/-- The fields of a code. -/
theorem FloatFmt.bits_codeOf {f : FloatFmt} {ef frac : Nat} (neg : Bool) (hfrac : frac < 2 ^ f.fb) (hef : ef < 2 ^ f.eb) :
    bits (f.codeOf neg ef frac) 0 f.fb = frac ∧ bits (f.codeOf neg ef frac) f.fb f.eb = ef ∧ bitOf (f.codeOf neg ef frac) (f.fb + f.eb) = neg := by
  have p0 : 0 < 2 ^ f.fb := Nat.two_pow_pos _
  have q0 : 0 < 2 ^ f.eb := Nat.two_pow_pos _
  have form : f.codeOf neg ef frac = frac + (ef + neg.toNat * 2 ^ f.eb) * 2 ^ f.fb := by
    cases neg
    · simp [FloatFmt.codeOf, FloatFmt.signBit]
    · simp only [FloatFmt.codeOf, FloatFmt.signBit, if_true, Bool.toNat_true, Nat.pow_add]
      ring
  have high : f.codeOf neg ef frac / 2 ^ f.fb = ef + neg.toNat * 2 ^ f.eb := by
    rw [form, Nat.add_mul_div_right _ _ p0, Nat.div_eq_of_lt hfrac, Nat.zero_add]
  refine ⟨?_, ?_, ?_⟩
  · rw [bits, Nat.pow_zero, Nat.div_one, form, Nat.add_mul_mod_self_right, Nat.mod_eq_of_lt hfrac]
  · rw [bits, high, Nat.add_mul_mod_self_right, Nat.mod_eq_of_lt hef]
  · rw [bitOf, Nat.pow_add, ← Nat.div_div_eq_div_mul, high, Nat.add_mul_div_right _ _ q0, Nat.div_eq_of_lt hef, Nat.zero_add]
    cases neg <;> rfl

/-- The code of infinity decodes to infinity. -/
theorem FloatFmt.decode_infCode {f : FloatFmt} (neg : Bool) (inf : f.hasInf = true) : decodeFloat f (f.signBit neg + f.infCode) = .inf neg := by
  have code : f.signBit neg + f.infCode = f.codeOf neg (2 ^ f.eb - 1) 0 := rfl
  obtain ⟨h1, h2, h3⟩ := FloatFmt.bits_codeOf (f := f) (ef := 2 ^ f.eb - 1) (frac := 0) neg (Nat.two_pow_pos _) (Nat.sub_one_lt (Nat.two_pow_pos _).ne')
  unfold decodeFloat
  dsimp only
  rw [code, h1, h2, h3, inf]
  simp

section
variable {f : FloatFmt} (hf : f.Sound) {ef frac : Nat}
include hf

theorem FloatFmt.Sound.two_le : 2 ≤ 2 ^ f.fb := (Nat.pow_le_pow_right (by decide) hf.fraction : 2 ^ 1 ≤ 2 ^ f.fb)
theorem FloatFmt.Sound.maxSig_bounds : 2 ^ f.fb ≤ f.maxSig ∧ f.maxSig < 2 ^ (f.fb + 1) := by
  have h := hf.largest
  have two := hf.two_le
  rw [Nat.pow_succ] at h ⊢
  split at h <;> omega
theorem FloatFmt.Sound.topField_cast : (f.topField : Int) = f.emax + f.bias ∧ 1 ≤ f.topField := by
  have h := hf.normal
  rw [FloatFmt.topField]
  omega
/-- Above the largest exponent field of a finite value stands at most that of infinity. -/
theorem FloatFmt.Sound.topField_add : f.topField + (if f.hasInf then 2 else 1) = 2 ^ f.eb := by
  have h := hf.last
  have e := hf.topField_cast.1
  zify
  split at h <;> simp_all
theorem FloatFmt.Sound.field_lt (le : ef ≤ f.topField) : ef < 2 ^ f.eb := by
  have h := hf.topField_add
  split at h <;> omega
/-- The exponent of the unit of the largest values. -/
theorem FloatFmt.Sound.unitOf_topField : f.unitOf f.topField = f.emax - f.fb := by
  have h := hf.topField_cast
  rw [FloatFmt.unitOf, FloatFmt.low]
  omega

/-- A finite code is none of those of infinity and NaN. -/
theorem FloatFmt.Sound.not_special (fin : f.Finite ef frac) :
    (f.hasInf && ef == 2 ^ f.eb - 1) = false ∧ (!f.hasInf && f.nan.isSome && ef == 2 ^ f.eb - 1 && frac == 2 ^ f.fb - 1) = false := by
  obtain ⟨hfrac, le, top⟩ := fin
  have last := hf.topField_add
  have largest := hf.largest
  have two := hf.two_le
  rw [Nat.pow_succ] at largest
  cases inf : f.hasInf
  · refine ⟨rfl, ?_⟩
    cases nan : f.nan with
    | none => rfl
    | some c =>
      simp only [inf, nan, Bool.false_eq_true, Bool.false_or, Option.isNone_some, if_false] at last largest
      simp only [Bool.not_false, Option.isSome_some, Bool.true_and, Bool.and_eq_false_imp, beq_iff_eq, beq_eq_false_iff_ne]
      intro hef hfr
      have := top (by omega)
      omega
  · simp only [inf, if_true] at last
    refine ⟨?_, rfl⟩
    simp only [Bool.true_and, beq_eq_false_iff_ne]
    omega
+ + + +
### Your objective
In the records above, find the lines holding "hfrac". Copy each one.

### Finished exercise
theorem FloatFmt.bits_codeOf {f : FloatFmt} {ef frac : Nat} (neg : Bool) (hfrac : frac < 2 ^ f.fb) (hef : ef < 2 ^ f.eb) :
    rw [form, Nat.add_mul_div_right _ _ p0, Nat.div_eq_of_lt hfrac, Nat.zero_add]
  · rw [bits, Nat.pow_zero, Nat.div_one, form, Nat.add_mul_mod_self_right, Nat.mod_eq_of_lt hfrac]
  obtain ⟨hfrac, le, top⟩ := fin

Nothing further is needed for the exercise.